-- ==== Sys2Proof/Syntax.lean ====
section
/-! DEFINITION. The command set: the one inductive of the block's commands, with the operand types
its constructors carry. -/

namespace Sys2Proof

/-- One request at a scratchpad bank (R275): its level 1 to 6, whether it is for the present iteration's line, its line, and
the bytes it writes (none: a read). -/
structure BankReq where
  level : Nat
  present : Bool
  line : Nat
  write : Option (List (Nat × Byte))
  deriving DecidableEq, Repr

/-- An engine operation that made an access (R594): the one at the head of the queue of engine `e` of context `c` of troupe
`g`. -/
structure OpRef where
  g : Nat
  c : Nat
  e : Nat
  deriving DecidableEq, Repr

/-- The header of a packet that arrives, but for the fields of its type (R441): the two device IDs, its class lane, whether it came on the
escape lane, the job's `GROUP` and `GEN`, and the stamp. -/
structure PktHead where
  dst : Nat
  src : Nat
  lane : Nat
  esc : Bool
  group : Nat
  gen : Nat
  stamp : Nat
  deriving DecidableEq, Repr

/-- How a Juggler transfer ends in one core (R316, R320): done, a `SPACE` 3 read that failed at an
address, or an uncorrectable memory error met on the way. -/
inductive DmaResult where
  | ok
  | hostFail (addr : Nat)
  | eccUncorr (island : Nat)
  deriving DecidableEq, Repr

/-- A configuration request of the host (R465): a read, or a write of one of the fields the model
holds of the configuration space (R462). -/
inductive ConfigReq where
  | read
  | busMaster (en : Bool)
  | msixControl (en mask : Bool)
  | powerState (d3hot : Bool)
  deriving DecidableEq, Repr

/-- The module of a DDR5 channel as its SPD hub and its training show it (R341, R342): the channel, whether it is an
MRDIMM, whether it is a supported kind with ECC and alone on its channel, its size in GiB, its highest rate in MT/s, and
whether training succeeds. -/
structure DdrModule where
  ch : Nat
  mrdimm : Bool
  supported : Bool
  gib : Nat
  rate : Nat
  trained : Bool
  deriving DecidableEq, Repr

/-- What a start-up step brings when it completes (R510), after its duration in µs: nothing more; which of the three
objects the flash gave (step 3); the cores that failed, the analogue checks that failed and whether any other signature
did (step 7); the stacks that failed training, the modules found and the frames the firmware reserves (step 8);
or a failure with a cause of R517. -/
inductive BootResult where
  | done (us : Nat)
  | read (us : Nat) (imageOk playbillOk testOk : Bool)
  | selfTest (us : Nat) (cores : List Nat) (analogue : Nat) (otherFail : Bool)
  | memory (us : Nat) (stacksLost : List Nat) (mods : List DdrModule) (tables : List Nat)
  | failed (us cause : Nat)
  deriving DecidableEq, Repr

◆ Task statement: Reproduce without change every line of the entries above, from the one containing "or a failure with a cause of R517. -/" through the last.

◆ Result below:
or a failure with a cause of R517. -/
inductive BootResult where
  | done (us : Nat)
  | read (us : Nat) (imageOk playbillOk testOk : Bool)
  | selfTest (us : Nat) (cores : List Nat) (analogue : Nat) (otherFail : Bool)
  | memory (us : Nat) (stacksLost : List Nat) (mods : List DdrModule) (tables : List Nat)
  | failed (us cause : Nat)
  deriving DecidableEq, Repr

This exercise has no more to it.